I just spent the last couple of days at the gigantic Consumer Electronics Show (CES) in Las Vegas. To say that this convention is massive is an understatement. Companies from all over the world come to CES to unveil and promote their latest technologies and gadgets in virtually every category, from cars to crockpots to TVs to headphones.
One growing section of CES is health and fitness technology. This wing is dedicated to "Digital Health," where you'll find dozens of types of fitness monitors and activity trackers along with technology based sleep solutions, smoking cessation tools, teeth whitening gadgets and more.
I had a chance to check out everything new in health and fitness tech earlier this week. Here's a selection of emerging trends and products that I thought were downright cool—and likely to take off in the coming years.
(Scroll below the infographic to read all about these products!)

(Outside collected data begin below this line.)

-- ==== Sys2Proof/Proofs/UsageFaults.lean ====
section
/-!
PROOF. The usage faults (spec/60_exceptions.md R204 to R207, R215): what raises one, what it freezes, and that only reset clears
it, for O31 to O34 and O36. Who is ignored, raises or runs is what the tests of R95 can answer; a unit's own rule writes neither
fault register; a command of the other unit does not see the fault.
-/

namespace Sys2Proof.Machine

/-! ## A reserved word -/

/-- While `ILLCMD` is set a run of words only takes them (R204). -/
theorem run_words_frozen {s : State} (hi : s.illcmd = true) (words : List CmdWord) (rest : List HostAct) :
    Host.Core.run Sys2Proof.core words.length { s with port := words.map HostAct.word ++ rest } =
      .next { s with port := rest } := by
  induction words with
  | nil => rfl
  | cons w words ih =>
    have hstep : step { s with port := .word w :: (words.map HostAct.word ++ rest) } =
        .next { s with port := words.map HostAct.word ++ rest } := step_frozen rfl hi
    exact (run_succ_of_step hstep).trans ih

/-- Settles O31: the step raises IllegalCommand, and a run of frozen steps takes the words one by one. -/
theorem illegalCommandFreezesTheBlock : Obligations.IllegalCommandFreezesTheBlock :=
  ⟨fun _ _ _ hport hi ⟨_, hw⟩ => step_reserved hport hi hw, fun _ words rest hi => run_words_frozen hi words rest⟩

/-! ## The fault registers of a unit -/

theorem raiseUnitFault_of_enc {u : UnitSel} (hu : u = .enc) (c : FCause) (s : State) :
    raiseUnitFault u c s = { s with enc := { s.enc with fault := true, fcause := c } } := by rw [hu]; rfl

theorem raiseUnitFault_of_dec {u : UnitSel} (hu : u = .dec) (c : FCause) (s : State) :
    raiseUnitFault u c s = { s with dec := { s.dec with fault := true, fcause := c } } := by rw [hu]; rfl

/-- A command's own rule does not write its unit's cause (R49). -/
theorem ExecutedBy.cause {i : Instr} {s t : State} (h : ExecutedBy i s t) : unitCause i.unit t = unitCause i.unit s := by
  cases i with
  | encStart =>
    obtain rfl := h
    rfl
  | encPush b =>
    obtain ⟨e, he, rfl⟩ := h
    obtain ⟨-, -, -, hc⟩ := encTakeIn_keeps he
    exact hc
  | encFlush =>
    obtain ⟨e, he, rfl⟩ := h
    obtain ⟨-, -, -, -, -, hc⟩ := encClose_keeps he
    exact hc
  | decStart =>
    obtain rfl := h
    rfl
  | decPush c =>
    obtain ⟨d, hd, rfl⟩ := h
    obtain ⟨-, -, -, -, hc, -⟩ := decTakeIn_keeps hd
    exact hc
  | decEnd =>
    obtain rfl := h
    rfl

/-- What a unit sees includes its two fault registers. -/
theorem SameView.fault_and_cause {u : UnitSel} {s t : State} (h : SameView u s t) :
    unitFault u t = unitFault u s ∧ unitCause u t = unitCause u s := by
  cases u with
  | enc => simp [h.enc rfl]
  | dec => simp [h.dec rfl]

/-- A command that sets its unit's fault raises SEQ or OVF (R205). -/
theorem exec_raises {i : Instr} {s t : State} (h : exec i s = .next t) (hf : unitFault i.unit s = false)
    (hf' : unitFault i.unit t = true) : ∃ c, (c = .seq ∨ c = .ovf) ∧ t = raiseUnitFault i.unit c s := by
  rcases exec_next h with ⟨rfl, -⟩ | ⟨-, -, -, -, ht⟩ | ⟨-, -, -, -, ht⟩ | ⟨-, -, -, -, hx⟩
  · simp [hf] at hf'
  · exact ⟨.seq, .inl rfl, ht⟩
  · exact ⟨.ovf, .inr rfl, ht⟩
  · simp [hx.phase_and_fault.1, hf] at hf'

theorem unit_eq_dec {u : UnitSel} (h : u ≠ .enc) : u = .dec := by
  cases u with
  | enc => exact absurd rfl h
  | dec => rfl

theorem unit_eq_enc {u : UnitSel} (h : u ≠ .dec) : u = .enc := by
  cases u with
  | enc => rfl
  | dec => exact absurd rfl h

/-- A command does not see a fault of the other unit, and leaves it (R205). -/
theorem exec_raiseUnitFault_other {i : Instr} {u : UnitSel} (c : FCause) {s t : State} (hu : i.unit ≠ u)
    (h : exec i s = .next t) : exec i (raiseUnitFault u c s) = .next (raiseUnitFault u c t) := by
  cases u with
  | enc =>
    obtain ⟨hframe, hsame⟩ := exec_dec_only (unit_eq_dec hu) h (s' := raiseUnitFault .enc c s) rfl rfl rfl
    rw [hsame, hframe]
    rfl
  | dec =>
    obtain ⟨hframe, hsame⟩ := exec_enc_only (unit_eq_enc hu) h (s' := raiseUnitFault .dec c s) rfl rfl rfl
    rw [hsame, hframe]
    rfl

/-- Settles O32: a faulted unit ignores its commands, a command faults its unit by raising only, and one unit's commands do not
see the other. -/
theorem unitFaultFreezesItsUnitAlone : Obligations.UnitFaultFreezesItsUnitAlone := by
  refine fun i s => ⟨fun hf => exec_ignored (.inr hf), fun t h hf hf' => ?_,
    fun u c t hu h => exec_raiseUnitFault_other c hu h⟩
  obtain ⟨c, hc, rfl⟩ := exec_raises h hf hf'
  refine ⟨fun hu => ?_, fun hu => ?_, ?_⟩
  · rw [raiseUnitFault_of_enc hu]
  · rw [raiseUnitFault_of_dec hu]
  · rwa [raiseUnitFault_cause]

/-! ## The two causes -/

/-- Settles O33: outside RUN the tests of R95 end at the fourth, which raises SEQ. -/
theorem commandOutsideACallRaisesSeq : Obligations.CommandOutsideACallRaisesSeq := by
  intro s i hs hi hf hp
  have hrun : unitPhase i.unit s ≠ .run := by
    rcases hp with hp | hp
    · rw [hp]; nofun
    · rw [hp]; nofun
  rw [exec_seq hi hf hs hrun]
  exact ⟨fun hu => by rw [raiseUnitFault_of_enc hu], fun hu => by rw [raiseUnitFault_of_dec hu]⟩

/-- Only a PUSH at the limit of its own unit makes a cause OVF (R207). -/
theorem exec_cause_ovf {i : Instr} {u : UnitSel} {s t : State} (h : exec i s = .next t) (hc : unitCause u t = .ovf) :
    unitCause u s = .ovf ∨ (i.unit = u ∧ pushIsFull i s) := by
  by_cases hu : i.unit = u
  · subst hu
    rcases exec_next h with ⟨rfl, -⟩ | ⟨-, -, -, -, rfl⟩ | ⟨-, -, -, hfull, -⟩ | ⟨-, -, -, -, hx⟩
    · exact .inl hc
    · rw [raiseUnitFault_cause] at hc
      cases hc
    · exact .inr ⟨rfl, hfull⟩
    · exact .inl (hx.cause.symm.trans hc)
  · exact .inl ((exec_other_sameView hu h).fault_and_cause.2.symm.trans hc)

/-- A unit whose PUSH is at its limit has one (R8, R207). -/
theorem limit_ne_none_of_pushIsFull {i : Instr} {s : State} (h : pushIsFull i s) :
    (i.unit = .enc → s.limits.maxBy ≠ none) ∧ (i.unit = .dec → s.limits.maxCh ≠ none) := by
  cases i with
  | encPush b =>
    have hmax : s.limits.maxBy = some s.enc.icnt := h
    exact ⟨fun _ => by rw [hmax]; nofun, nofun⟩
  | decPush c =>
    have hmax : s.limits.maxCh = some s.dec.cnt := h
    exact ⟨nofun, fun _ => by rw [hmax]; nofun⟩
  | encStart => exact h.elim
  | encFlush => exact h.elim
  | decStart => exact h.elim
  | decEnd => exact h.elim

/-- Settles O34: at the limit the tests of R95 end at the fifth, which raises OVF, and there only. -/
theorem pushBeyondTheLimitRaisesOvf : Obligations.PushBeyondTheLimitRaisesOvf := by
  refine ⟨fun s b hi hf hp hfull => exec_ovf (i := .encPush b) hi hf hp hfull,
    fun s c hi hf hp hfull => exec_ovf (i := .decPush c) hi hf hp hfull,
    fun s t i h => ⟨fun hlim hc => ?_, fun hlim hc => ?_⟩⟩
  · exact (exec_cause_ovf (u := .enc) h hc).resolve_right fun ⟨hu, hfull⟩ => (limit_ne_none_of_pushIsFull hfull).1 hu hlim
  · exact (exec_cause_ovf (u := .dec) h hc).resolve_right fun ⟨hu, hfull⟩ => (limit_ne_none_of_pushIsFull hfull).2 hu hlim

/-! ## How long a fault stands -/

/-- A unit's fault and its cause stand through every command, of either unit (R215). -/
theorem exec_keeps_fault {i : Instr} {u : UnitSel} {s t : State} (hf : unitFault u s = true) (h : exec i s = .next t) :
    unitFault u t = true ∧ unitCause u t = unitCause u s := by
  by_cases hu : i.unit = u
  · subst hu
    rw [exec_ignored (.inr hf)] at h
    cases h
    exact ⟨hf, rfl⟩
  · obtain ⟨hfault, hcause⟩ := (exec_other_sameView hu h).fault_and_cause
    exact ⟨hfault.trans hf, hcause⟩

/-- The two fault registers are in the units, so a step that writes neither unit keeps them. -/
theorem fault_and_cause_of_units {u : UnitSel} {s t : State} (he : t.enc = s.enc) (hd : t.dec = s.dec) :
    unitFault u t = unitFault u s ∧ unitCause u t = unitCause u s := by
  cases u with
  | enc => simp [he]
  | dec => simp [hd]

/-- A unit's fault and its cause stand through every step that is no reset (R215). -/
theorem step_keeps_fault {u : UnitSel} {s t : State} (hf : unitFault u s = true)
    (hreset : ∀ rest, s.port ≠ .reset :: rest) (h : step s = .next t) :
    unitFault u t = true ∧ unitCause u t = unitCause u s := by
  rcases step_cases h with ⟨-, rfl⟩ | ⟨rest, hport, -⟩ | ⟨-, rest, -, -, rfl⟩ | ⟨-, rest, -, -, -, -, rfl⟩ |
    ⟨-, rest, i, -, -, -, hx⟩
  · exact ⟨hf, rfl⟩
  · exact absurd hport (hreset rest)
  · exact hf ▸ fault_and_cause_of_units (s := s) rfl rfl
  · exact hf ▸ fault_and_cause_of_units (s := s) rfl rfl
  · obtain ⟨hfault, hcause⟩ := fault_and_cause_of_units (u := u) (s := s) (t := { s with port := rest }) rfl rfl
    exact hcause ▸ exec_keeps_fault (hfault.trans hf) hx

/-- With `ILLCMD` set a step that is no reset takes the host's act and does no more (R204, R215). -/
theorem step_illcmd {s t : State} (hi : s.illcmd = true) (hreset : ∀ rest, s.port ≠ .reset :: rest)
    (h : step s = .next t) : t = { s with port := t.port } := by
  rcases step_cases h with ⟨-, rfl⟩ | ⟨rest, hport, -⟩ | ⟨-, rest, -, -, rfl⟩ | ⟨-, rest, -, -, hi', -⟩ |
    ⟨-, rest, -, -, hi', -⟩
  · rfl
  · exact absurd hport (hreset rest)
  · rfl
  · simp [hi] at hi'
  · simp [hi] at hi'

/-- Reset clears both units' fault and cause (R55, R240). -/
theorem hardReset_fault_and_cause (s : State) (u : UnitSel) :
    unitFault u (hardReset s) = false ∧ unitCause u (hardReset s) = .none := by
  cases u with
  | enc => exact ⟨rfl, rfl⟩
  | dec => exact ⟨rfl, rfl⟩

/-- Settles O36, by what a step can be: a fault stands unless the step is a reset, which clears everything. -/
theorem onlyResetClearsAUsageFault : Obligations.OnlyResetClearsAUsageFault := by
  refine fun s t h => ⟨fun hi hreset => ?_, fun u hf hreset => step_keeps_fault hf hreset h, fun rest hport => ?_⟩
  · have ht := step_illcmd hi hreset h
    exact ⟨ht, by rw [ht]; exact hi⟩
  · rw [step_reset hport] at h
    cases h
    exact ⟨rfl, hardReset_fault_and_cause _⟩

end Sys2Proof.Machine
end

1. Wearable Fitness & Activity Trackers
The vast majority of digital health products you see at CES are activity trackers. You're probably familiar with big brands like Fitbit, the Spark Activity Tracker (SparkPeople has a booth at CES for the first time this year!), Jawbone Up or other monitors. I saw more brands and styles of trackers than I could count. While most of these carry the same basic features (step tracking, distance, calories, time), others had new features like long battery life that doesn't require charging, waterproof designs to help the product last longer, heart rate monitoring and more. While you can still buy small, discreet trackers that fit in your pocket, wrist bands that have all the same features (and also work as a watch) are increasing in popularity, but I suspect these are more popular among men than women.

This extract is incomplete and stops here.